Plug into this monster equation an S-expression K that loops forever if the kth bit of Wn is a 0 and that halts if the kth bit of Wn is a 1. Then L(k, n, x1, x2, ...) = R(k, n, x1, x2, ...) has finitely many solutions in positive integers n, x1, x2, ... if the kth bit of Ω is a 0, and this equation has infinitely many solutions in positive integers n, x1, x2, ... if the kth bit of Ω is a 1.
Thus whether L(k, ...) = R(k, ...) has finitely or infinitely many positive integer solutions is so delicately balanced that it is completely accidental whether it goes one way or the other!

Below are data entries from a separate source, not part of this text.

-- ==== Sys2Proof/Machine/Step.lean ====
section
/-! DEFINITION. `Step()` (`44_step_engine_and_halt.md` R200): the halted check, then the handler
of the instruction at `PC`. The handlers commit `PC` themselves. -/

namespace Sys2Proof.Machine

/-- One step of the core with the given parameters. The halted check comes first and reads
nothing (R201); the two decode errors are the handlers of the illegal bytes (R203). -/
def stepWith (params : Params) (s : State) : Host.Outcome State Fault Refusal :=
  if s.halted then raise .haltedViolation s
  else exec (fetchInstr params.haltOpcode s) s

/-- One step with the parameter values the spec takes. -/
def step (s : State) : Host.Outcome State Fault Refusal := stepWith Config.params s

/-- `s` with an instruction of `nbits` bits placed where the next step fetches. -/
def State.withFetchWord (s : State) (nbits w : Nat) : State :=
  placeBytes s (byteOfWord (w % 2 ^ nbits) 0) (byteOfWord (w % 2 ^ nbits) 1)
    (byteOfWord (w % 2 ^ nbits) 2)

end Sys2Proof.Machine
end

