/-- A running core with `SP = 0xFD`, `PC` at `pc`, the bytes `code` there and the cells `data`. -/
def start (a x y p : Byte) (pc : Word) (code : List Byte) (data : List (Word × Byte)) : State :=
  { a := a, x := x, y := y, sp := 0xFD, pc := pc, p := p, halted := false,
    mem := cells (bytesAt pc code ++ data) }

/-- One call from `s` completes in `n` cycles and leaves these registers. -/
def leaves (s : State) (n : Nat) (a x y p : Byte) (pc : Word) : Bool :=
  match call Config.params s with
  | (t, .ok cycles) =>
    cycles == n && t.a == a && t.x == x && t.y == y && t.p == p && t.pc == pc
  | _ => false

/-- The same, and the byte at `w` is `v` after it. -/
def stores (s : State) (n : Nat) (p : Byte) (pc w : Word) (v : Byte) : Bool :=
  leaves s n s.a s.x s.y p pc && (call Config.params s).1.read w == v

/-- The start state of the tests of one value in `A`. -/
def withA (a p : Byte) (code : List Byte) : State := start a 0 0 p 0x0200 code []

/-! ## Ill-formed instructions are refused (`30_encoding.md` R84, R85; `00_scope.md` R7) -/

theorem test_wf_sta_immediate : Instr.wf (.sta (.imm 0)) = false := by decide
theorem test_wf_asl_mode : Instr.wf (.asl (.mem (.imm 0))) = false := by decide
theorem test_wf_rol_mode : Instr.wf (.rol (.mem (.indX 0))) = false := by decide
theorem test_wf_lsr_mode : Instr.wf (.lsr (.mem (.indY 0))) = false := by decide
theorem test_wf_ror_mode : Instr.wf (.ror (.mem (.absY 0))) = false := by decide
theorem test_wf_dec_mode : Instr.wf (.dec (.absY 0)) = false := by decide
theorem test_wf_inc_mode : Instr.wf (.inc (.imm 0)) = false := by decide
theorem test_wf_bit_mode : Instr.wf (.bit (.zpX 0)) = false := by decide
theorem test_wf_hlt_without_opcode : Instr.wfFor none .hlt = false := by decide
theorem test_wf_hlt_on_assigned_byte : Instr.wfFor (some 0xA9) .hlt = false := by decide
theorem test_wf_illegalOpcode_assigned : Instr.wf (.illegalOpcode 0xA9) = false := by decide
theorem test_wf_illegalOpcode_bad_mode : Instr.wf (.illegalOpcode 0x89) = false := by decide
theorem test_wf_illegalOpcode_halt : Instr.wf (.illegalOpcode 0x00) = false := by decide
theorem test_wf_illegalMode_assigned : Instr.wf (.illegalMode 0x8D) = false := by decide
theorem test_wf_illegalMode_bad_opcode : Instr.wf (.illegalMode 0xFF) = false := by decide
theorem test_wf_illegalMode_halt : Instr.wfFor (some 0xEA) (.illegalMode 0xEA) = false := by decide
theorem test_params_valid : Config.params.valid = true := by decide
theorem test_params_assigned_halt :
    Params.valid { haltOpcode := some 0xA9, spReset := 0, haltCycles := 0 } = false := by decide

/-! ## Decoding of words written out as `aaa_bbb_cc` from `30_encoding.md` R75, R76, R79, R83 -/

theorem test_decode_group1 :
    decode [0b00000001, 0x20] = .ok (.ora (.indX 0x20), []) ∧
    decode [0b00100101, 0x20] = .ok (.and (.zp 0x20), []) ∧
    decode [0b01001001, 0x20] = .ok (.eor (.imm 0x20), []) ∧
    decode [0b01101101, 0x34, 0x12] = .ok (.adc (.abs 0x1234), []) ∧
    decode [0b10010001, 0x20] = .ok (.sta (.indY 0x20), []) ∧
    decode [0b10110101, 0x20] = .ok (.lda (.zpX 0x20), []) ∧
    decode [0b11011001, 0x34, 0x12] = .ok (.cmp (.absY 0x1234), []) ∧
    decode [0b11111101, 0x34, 0x12] = .ok (.sbc (.absX 0x1234), []) :=
  ⟨rfl, rfl, rfl, rfl, rfl, rfl, rfl, rfl⟩

theorem test_decode_group2_memory :
    decode [0b00000110, 0x10] = .ok (.asl (.mem (.zp 0x10)), []) ∧
    decode [0b00101110, 0x34, 0x12] = .ok (.rol (.mem (.abs 0x1234)), []) ∧
    decode [0b01010110, 0x10] = .ok (.lsr (.mem (.zpX 0x10)), []) ∧
    decode [0b01111110, 0x34, 0x12] = .ok (.ror (.mem (.absX 0x1234)), []) ∧
    decode [0b11000110, 0x10] = .ok (.dec (.zp 0x10), []) ∧
    decode [0b11111110, 0x34, 0x12] = .ok (.inc (.absX 0x1234), []) :=
  ⟨rfl, rfl, rfl, rfl, rfl, rfl⟩

theorem test_decode_accumulator :
    decode [0b00001010] = .ok (.asl .acc, []) ∧ decode [0b00101010] = .ok (.rol .acc, []) ∧
    decode [0b01001010] = .ok (.lsr .acc, []) ∧ decode [0b01101010] = .ok (.ror .acc, []) :=
  ⟨rfl, rfl, rfl, rfl⟩

theorem test_decode_transfers :
    decode [0b10101010] = .ok (.tax, []) ∧ decode [0b10101000] = .ok (.tay, []) ∧
    decode [0b10001010] = .ok (.txa, []) ∧ decode [0b10011000] = .ok (.tya, []) ∧
    decode [0b10111010] = .ok (.tsx, []) ∧ decode [0b10011010] = .ok (.txs, []) :=
  ⟨rfl, rfl, rfl, rfl, rfl, rfl⟩

theorem test_decode_branches :
    decode [0b00010000, 0x05] = .ok (.bpl 0x05, []) ∧
    decode [0b00110000, 0x05] = .ok (.bmi 0x05, []) ∧
    decode [0b01010000, 0x05] = .ok (.bvc 0x05, []) ∧
    decode [0b01110000, 0x05] = .ok (.bvs 0x05, []) ∧
    decode [0b10010000, 0x05] = .ok (.bcc 0x05, []) ∧
    decode [0b10110000, 0x05] = .ok (.bcs 0x05, []) ∧
    decode [0b11010000, 0x05] = .ok (.bne 0x05, []) ∧
    decode [0b11110000, 0x05] = .ok (.beq 0x05, []) :=
  ⟨rfl, rfl, rfl, rfl, rfl, rfl, rfl, rfl⟩

theorem test_decode_flag_operations :
    decode [0b00011000] = .ok (.clc, []) ∧ decode [0b00111000] = .ok (.sec, []) ∧
    decode [0b01011000] = .ok (.cli, []) ∧ decode [0b01111000] = .ok (.sei, []) ∧
    decode [0b10111000] = .ok (.clv, []) ∧ decode [0b11011000] = .ok (.cld, []) ∧
    decode [0b11111000] = .ok (.sed, []) :=
  ⟨rfl, rfl, rfl, rfl, rfl, rfl, rfl⟩

theorem test_decode_bit_hlt_illegal :
    decode [0b00100100, 0x10] = .ok (.bit (.zp 0x10), []) ∧
    decode [0b00101100, 0x34, 0x12] = .ok (.bit (.abs 0x1234), []) ∧
    decode [0b00000000] = .ok (.hlt, []) ∧
    decode [0b01001100, 0x00, 0x03] = .ok (.illegalOpcode 0x4C, [0x00, 0x03]) ∧
    decode [0b11101010] = .ok (.illegalMode 0xEA, []) :=
  ⟨rfl, rfl, rfl, rfl, rfl⟩

theorem test_decode_too_short :
    decode [] = .error .noBytes ∧ decode [0xAD, 0x34] = .error (.truncated 0xAD) := ⟨rfl, rfl⟩

theorem test_encode_bytes :
    encode (.sta (.absX 0x1234)) = [0x9D, 0x34, 0x12] ∧ encode (.bne 0xF9) = [0xD0, 0xF9] ∧
    encode .hlt = [0x00] := by decide

theorem test_decodeTableWord :
    decodeTableWord 24 0x1234AD = some (.lda (.abs 0x1234)) ∧
    decodeTableWord 8 0xAD = some (.lda (.abs 0)) ∧
    decodeTableWord 16 0xF9D0 = some (.bne 0xF9) := by decide

/-- A word placed at `PC` is what the next step runs, on a halted core too. -/
theorem test_withFetchWord :
    (call Config.params ((State.reset.setHalted true).withFetchWord 16 0x44A9)).1.a = 0x44 := by
  decide

/-! ## The resolver (`95_test_vectors.md` 4.1) -/

/-- A core with these index registers and cells. -/
def indexes (x y : Byte) (data : List (Word × Byte)) : State := start 0 x y 0 0x0200 [] data

theorem test_resolve_indX :
    resolve (.indX 0xFF) (indexes 0x01 0 [(0x0000, 0x34), (0x0001, 0x12)]) =
      { ea := 0x1234, extra := 0, len := 2 } ∧
    resolve (.indX 0xFF) (indexes 0 0 [(0x0000, 0x56), (0x00FF, 0x78)]) =
      { ea := 0x5678, extra := 0, len := 2 } := by decide

theorem test_resolve_indY :
    resolve (.indY 0x10) (indexes 0 0x20 [(0x0010, 0xF0), (0x0011, 0x12)]) =
      { ea := 0x1310, extra := 1, len := 2 } ∧
    resolve (.indY 0x10) (indexes 0 0x0F [(0x0010, 0xF0), (0x0011, 0x12)]) =
      { ea := 0x12FF, extra := 0, len := 2 } ∧
    resolve (.indY 0xFF) (indexes 0 0x01 [(0x0000, 0x40)]) =
      { ea := 0x4001, extra := 0, len := 2 } ∧
    resolve (.indY 0x10) (indexes 0 0x01 [(0x0010, 0xFF), (0x0011, 0xFF)]) =
      { ea := 0x0000, extra := 1, len := 2 } := by decide

theorem test_resolve_direct :
    resolve (.zp 0x80) (indexes 0 0 []) = { ea := 0x0080, extra := 0, len := 2 } ∧
    resolve (.imm 0x44) (indexes 0 0 []) = { ea := 0x0201, extra := 0, len := 2 } ∧
    resolve (.abs 0x1234) (indexes 0 0 []) = { ea := 0x1234, extra := 0, len := 3 } := by decide

theorem test_resolve_indexed :
    resolve (.zpX 0xF0) (indexes 0x20 0 []) = { ea := 0x0010, extra := 0, len := 2 } ∧
    resolve (.absY 0x1234) (indexes 0 0x01 []) = { ea := 0x1235, extra := 0, len := 3 } ∧
    resolve (.absY 0xFFF0) (indexes 0 0x20 []) = { ea := 0x0010, extra := 1, len := 3 } ∧
    resolve (.absX 0x00FF) (indexes 0 0 []) = { ea := 0x00FF, extra := 0, len := 3 } ∧
    resolve (.absX 0x00FF) (indexes 0x01 0 []) = { ea := 0x0100, extra := 1, len := 3 } ∧
    resolve (.absX 0x2001) (indexes 0xFF 0 []) = { ea := 0x2100, extra := 1, len := 3 } := by
  decide

theorem test_abs_at_the_top_of_memory :
    leaves (start 0 0 0 0 0xFFFE [0xAD, 0x00, 0x03] [(0x0300, 0x6B)]) 4 0x6B 0 0 0x00 0x0001 =
      true := by decide

theorem test_immediate_at_the_top_of_memory :
    leaves (start 0 0 0 0 0xFFFF [0xA9, 0x5A] []) 2 0x5A 0 0 0x00 0x0001 = true := by decide

theorem test_accesses_indY :
    stepAccesses Config.params (start 0 0 0x20 0 0x0200 [0xB1, 0x10] [(0x0010, 0xF0), (0x0011, 0x12)])
      = [.read 0x0200, .read 0x0201, .read 0x0202, .read 0x0010, .read 0x0011, .read 0x1310] := by
  decide

theorem test_accesses_immediate :
    stepAccesses Config.params (withA 0 0 [0xA9, 0x44]) =
      [.read 0x0200, .read 0x0201, .read 0x0202, .read 0x0201] := by decide

theorem test_accesses_modify :
    stepAccesses Config.params (start 0 0 0 0 0x0200 [0x06, 0x10] [(0x0010, 0x81)]) =
      [.read 0x0200, .read 0x0201, .read 0x0202, .read 0x0010, .write 0x0010 0x02] := by decide

theorem test_accesses_accumulator_branch_halted :
    stepAccesses Config.params (withA 1 0 [0x4A]) = [.read 0x0200] ∧
    stepAccesses Config.params (withA 0 0 [0xD0, 0x05]) = [.read 0x0200, .read 0x0201] ∧
    stepAccesses Config.params ((withA 0 0 [0xA9]).setHalted true) = [] := by decide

In other words, this is a completely accidental mathematical fact, it is a mathematical fact that is true for no reason, and therefore escapes the power of mathematical reasoning.
What are we to make of this incompleteness result? I have discussed this at length in my reductionism paper [7]. Briefly, it makes me ask, is mathematics quasi-empirical? In other words, should one perhaps add new axioms to elementary number theory based on the results of computer experiments?!
To conclude, I think that the incompleteness results of algorithmic information theory seem much more real and concrete now that the programming details have been worked out and all this software is available.